Analysis of the degree of control showed that 14 and 23% of patients achieved optimal and suboptimal control, respectively, with the remaining 63% of patients being poorly controlled, in accordance with the definition proposed (Table 4). A slightly higher proportion of patients in PC vs RC were poorly controlled, though this difference was not statistically significant (PC: 66.5% vs RC: 57.5%; P = 0.06). Significant differences were observed depending on clinical phenotype: non-exacerbating patients showed poor control in 41.6% of cases, while a higher percentage of exacerbating patients with chronic bronchitis (86.0%) and emphysema (87.9%) had poor control (non-exacerbating vs exacerbating; P < 0.0001). Patients in good control received more often dual bronchodilation than a long-acting β2-agonist (LABA)/ICS combination (good control percentage of treatments, DBD: 72.5% vs LABA/ICS: 45.0%; P < 0.05). Patients with bad control were treated with ICS more frequently in RC than in PC (63,2% vs 31.5% respectively, P < 0.01).
Table 4

Degree of Control of COPD Patients

Degree

PC

(N = 307)

RC

(N = 174)

Total

(N = 481)

0: Optimal, n (%)

32 (10.4)

33 (18.9)

65 (13.5)

1: Suboptimal, n (%)

71 (23.1)

41 (23.5)

112 (23.2)

2: Poor, n (%)

106 (34.5)

58 (33.3)

164 (34.1)

3: Very Poor, n (%)

98 (31.9)

42 (24.1)

140 (29.1)

COPD chronic obstructive pulmonary disease, PC primary care, RC respiratory care

Although there was a trend to a better degree of control in RC, the differences did not reach statistical significance

In terms of morning symptoms and changes after bronchodilator treatment (Table 5), the mean score in the patient-reported outcome questionnaire decreased significantly (indicating symptom improvement) between waking and the evaluation performed after 3 h at the clinic (mean improvement: − 6.5; 95% CI, − 7.1– − 4.1 points; P < 0.05). In patients from PC this improvement was − 7.3 (− 8.2– − 6.5) points, while in patients from RC it was − 5.0 (95% CI, − 5.9– − 4.1) points. This improvement occurred regardless of GOLD stage. Patients in stages B and D, most symptomatic, obviously had a worse score in the PRO questionnaire.
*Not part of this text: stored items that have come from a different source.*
-- ==== Sys2Proof/Tests/Slice0.lean ====
section
/-! SUPPORT. Tests: an ill-formed command for each check, the spec's worked cases, and for each statement with hypotheses a state and
operands that meet them. -/

set_option Elab.async false

namespace Sys2Proof.Tests
open Sys2Proof Sys2Proof.Machine

/-! Ill-formed commands are refused. -/

theorem test_illformed_sequence_number : wellFormed (.nop 0 (2 ^ 32)) = false := by decide
theorem test_illformed_page : wellFormed (.kvWalk 0 (2 ^ 28)) = false := by decide
theorem test_illformed_offset : wellFormed (.registerWrite .pcie (.bar0 0x200000) 0) = false := by decide
theorem test_illformed_window_offset : wellFormed (.registerWrite .pcie (.window 0 0x10000) 0) = false := by decide
theorem test_illformed_alignment : wellFormed (.registerWrite .pcie (.bar0 6) 0) = false := by decide
theorem test_illformed_odd_size : wellFormed (.oddSizeAccess true (.bar0 0) 4) = false := by decide
theorem test_illformed_counter : wellFormed (.counterClear 2) = false := by decide
theorem test_illformed_function : wellFormed (.poisonedWrite 256) = false := by decide
theorem test_illformed_max_payload : wellFormed (.configurationRequest 0 (.maxPayload 1024)) = false := by decide
theorem test_illformed_max_read : wellFormed (.configurationRequest 0 (.maxReadRequest 8192)) = false := by decide
theorem test_illformed_aperture_length : wellFormed (.bar2Read 0 0) = false := by decide
theorem test_illformed_aperture_write : wellFormed (.bar2Write 0 []) = false := by decide
theorem test_illformed_bar_size : wellFormed (.resizableBarWrite 64) = false := by decide
theorem test_illformed_ptm_time : wellFormed (.ptmResponse (2 ^ 64) 0) = false := by decide
theorem test_illformed_sideband_address : wellFormed (.sbWrite (2 ^ 32) 0 0) = false := by decide
theorem test_illformed_sideband_crc : wellFormed (.sbRead 0 256) = false := by decide
theorem test_illformed_sideband_command : wellFormed (.sbUnknown 256) = false := by decide
theorem test_illformed_link_speed : wellFormed (.pcieLinkTrained 5 8) = false := by decide
theorem test_illformed_link_width : wellFormed (.pcieLinkTrained 4 2) = false := by decide
theorem test_illformed_address : wellFormed (.spoolRequest 0 0 (2 ^ 40) .live .none) = false := by decide
theorem test_illformed_line_write : wellFormed (.spoolWrite 0 0 127 [0, 0] .live false) = false := by decide
theorem test_illformed_snoop_line : wellFormed (.snoop 0 0 (some [])) = false := by decide
theorem test_illformed_granule : wellFormed (.granuleZeroFill (2 ^ 28)) = false := by decide
theorem test_illformed_far_length : wellFormed (.farTierRead 0 0 0 4097 0 0 0) = false := by decide
theorem test_illformed_descriptor : wellFormed (.descriptorFetch 0 true []) = false := by decide
theorem test_illformed_frame_record : wellFormed (.frameRecord 0 true []) = false := by decide
theorem test_illformed_bist : wellFormed (.resetRelease 0 0 [34]) = false := by decide
theorem test_illformed_edid : wellFormed (.configCommit (some { Timing.boot with hActive := 65536 })) = false := by decide
theorem test_illformed_darn_row : wellFormed (.shedEnd [(16, 0)]) = false := by decide
theorem test_illformed_late_layer : wellFormed (.lineCompose [(8, 0)]) = false := by decide
theorem test_illformed_port_link : wellFormed (.linkTrained 0 (some (8, 4)) false) = false := by decide
theorem test_illformed_aux : wellFormed (.auxReply (.ack 17 [])) = false := by decide
theorem test_illformed_reports : wellFormed (.steeringTick [] 0 0 true) = false := by decide
theorem test_illformed_temps : wellFormed (.limitTick []) = false := by decide
theorem test_illformed_poll : wellFormed (.pollGroup ⟨true, none, none, true, none, []⟩) = false := by decide
theorem test_illformed_press : wellFormed (.pressFire ⟨0, 1024⟩) = false := by decide
theorem test_illformed_release : wellFormed (.pressRelease ⟨⟨0, 1024⟩, true⟩) = false := by decide
theorem test_illformed_stretcher : wellFormed (.stretcherEngage ⟨0, 1024⟩) = false := by decide
theorem test_illformed_read : wellFormed (.trdNowLoRead ⟨.pcie, .bar0 2⟩) = false := by decide
theorem test_illformed_probe : wellFormed (.flashProbe ⟨[], []⟩ true) = false := by decide
theorem test_illformed_bar_offset : wellFormed (.configurationRequest 0 (.bar 0x12 0)) = false := by decide
theorem test_illformed_early_end : wellFormed (.sbEarlyEnd none (some (0, false))) = false := by decide
theorem test_illformed_calibration : wellFormed (.calibrationUnit 5000 0) = false := by decide
theorem test_illformed_flit : wellFormed (.flitReceive 0 [] true) = false := by decide
theorem test_illformed_strip : wellFormed (.mapStripSend 0 0 [0] []) = false := by decide
theorem test_illformed_mesh : wellFormed (.hello 0 1 0 4 true 4 4) = false := by decide
theorem test_illformed_collective : wellFormed (.ready 0 0 0 256 0) = false := by decide

/-! The spec's worked cases. -/

/-- W8K60 of Table 0.4. -/
def w8k60 : Timing :=
  { hActive := 7680, hFp := 48, hSync := 32, hBp := 240, vActive := 4320, vFp := 16, vSync := 8, vBp := 56, refresh := 60000, hsPol := false,
    vsPol := false }

/-- W8K120 of Table 0.4. -/
def w8k120 : Timing := { w8k60 with refresh := 120000 }

/-- The state after a command. -/
def after (c : Instr) (s : State) : State := match exec c s with
  | .next t => t
  | _ => s

/-- Worked case 1.1. -/
theorem test_stamp_bits : (⟨0x12, 2645, 17, 38⟩ : Stamp).bits = 0x001229551026 := by decide

/-- Worked case 1.2: 21 frames ahead is after, 32,768 with lower bits 0 is past. -/
theorem test_stamp_after : (⟨5, 0, 0, 0⟩ : Stamp).after ⟨0xFFF0, 0, 0, 0⟩ = true ∧ (⟨0x7FF0, 0, 0, 0⟩ : Stamp).after ⟨0xFFF0, 0, 0, 0⟩ = false := by
  decide

/-- Worked case 3.1: the second of two masters' writes stands. -/
theorem test_lost_update : (after (.registerWrite .sideband (.bar0 Reg.TRD_GPIO_OWN) 0x1F0#32)
    (after (.registerWrite .pcie (.bar0 Reg.TRD_GPIO_OWN) 0xF1#32) { State.reset with hif := { State.reset.hif with
      perstIn := false
      fns := [(0, { State.reset.fnCfg 0 with mse := true })] } })).rd Reg.TRD_GPIO_OWN = 0x1F0#32 := by decide +kernel

/-- Worked case 5.1: CCLK and footprint of a masked FP16 tile. -/
theorem test_tile_cycles : mxCycles 4 4 98 62 300 = 2005 := by decide
theorem test_tile_footprint : tileFootprint .fp16 .fp16 .fp16 98 62 300 = 136800 ∧ scratchBytes 1 = 1179648 := by decide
Patients treated with LABA/LAMA showed a greater improvement than those treated with a LABA/ICS or with a long-acting muscarinic antagonist (LAMA) alone (LABA/LAMA: − 7.4; 95% CI, − 8.4– − 6.5 vs LABA/ICS: − 6.2; 95% CI, − 7.3– − 5.0 vs LAMA: − 5.5; 95% CI, − 6.4– − 4.6) but without reaching statistical significance (p = 0.06) (Table 6).
Table 5

PRO questionnaire according to 2015 and 2017 GOLD stage

 

GOLD

Patients

N 475

Waking

(SD)

3 h after treatment (SD)

GOLD 2015

A

57

6.61 (9.44)

4.21 (8,68)

B

154

18.46 (12.81)

11.46 (9.83)

C

25

5.84 (5.20)

3.34 (3.19)

D

239

21.51 (13.37)

13.61 (10.25)

GOLD 20017

A

70

6.47 (8.73)

4.18 (7.91)

B

225

18.27 (12.45)

11.56 (9.53)

C

12

5.83 (5.92)

2.33 (3.36)

D

168

23.05 (13.75)

14.52 (10.66)

Significant differences (p < 0.01) in all cases before and after treatment. There were no differences between GOLD 2015 and GOLD 2017

Table 6

PRO questionnaire according to treatment

Long-acting COPD treatment

Waking

3 h after treatment

Difference between both evaluations

LABA/LAMA

19.9 (18.8, 21.8)

12.3 (10.9,13.7)

−7.4 (− 8.4,-6.5)

LABA/ICS

18.0 (15.8, 20.1)

11.9 (10.1,13.6)

−6.2 (−7.3,-5.0)

LAMA

16.6 (14.7,18.5)

11.1 (9.6,12.7)

−5.5 (−6.4,-4.6)

All values mean (95% CI). Difference between LABA / LAMA and LAMA with a trend to statistical significance (p = 0.06)

Discussion

The concept of control in a disease such as COPD is difficult to define and quantify, as there is usually a progressive lung function loss that seems to be only mildly modified by current treatments. In this study, we used three variables that constitute the central axis of the clinical manifestations of COPD: dyspnea, QoL and exacerbations. Considering the impact of these variables on patients, achieving optimal control seems to be a major challenge. Some factors that appear to influence the proportion of patients who achieve good control include phenotype, lung function and, to a lesser degree, the level of care in the setting where the patient is seen (PC vs RC).

Concept of control

In the absence of a well-established definition for COPD control, we developed and used an index that included some of the parameters most related to the impact of the disease, based both on the symptoms perceived by the patient and on the prognosis. Lung function has traditionally been a key aspect in the management of COPD patients; however, it has some drawbacks.
  1. 1.

    The references used to measure the lung function allow some differences that, in many cases, exceed the efficacy outcomes obtained in clinical trials [20]

     
  2. 2.

    Lung function has significant intra-patient variations, thus an isolated value may be mildly significant

     
  3. 3.

    Even though there is a certain correlation between lung function and dyspnea or QoL, there is a significant dispersion of results

     
  4. 4.

    It has not yet been proven that the available drugs slow the loss of lung function. Therefore, it is difficult to justify lung function as a parameter when trying to assess the degree of control of COPD patients. It is obviously more difficult to achieve an adequate control in patients with severely impaired lung function than in those with mild obstruction. However, since the primary objective of the study was to obtain a global view of the degree of control in a set of patients from Spain, we chose not to include lung function in our index.

     

Quality of life and dyspnea: Do we have appropriate tools to measure them?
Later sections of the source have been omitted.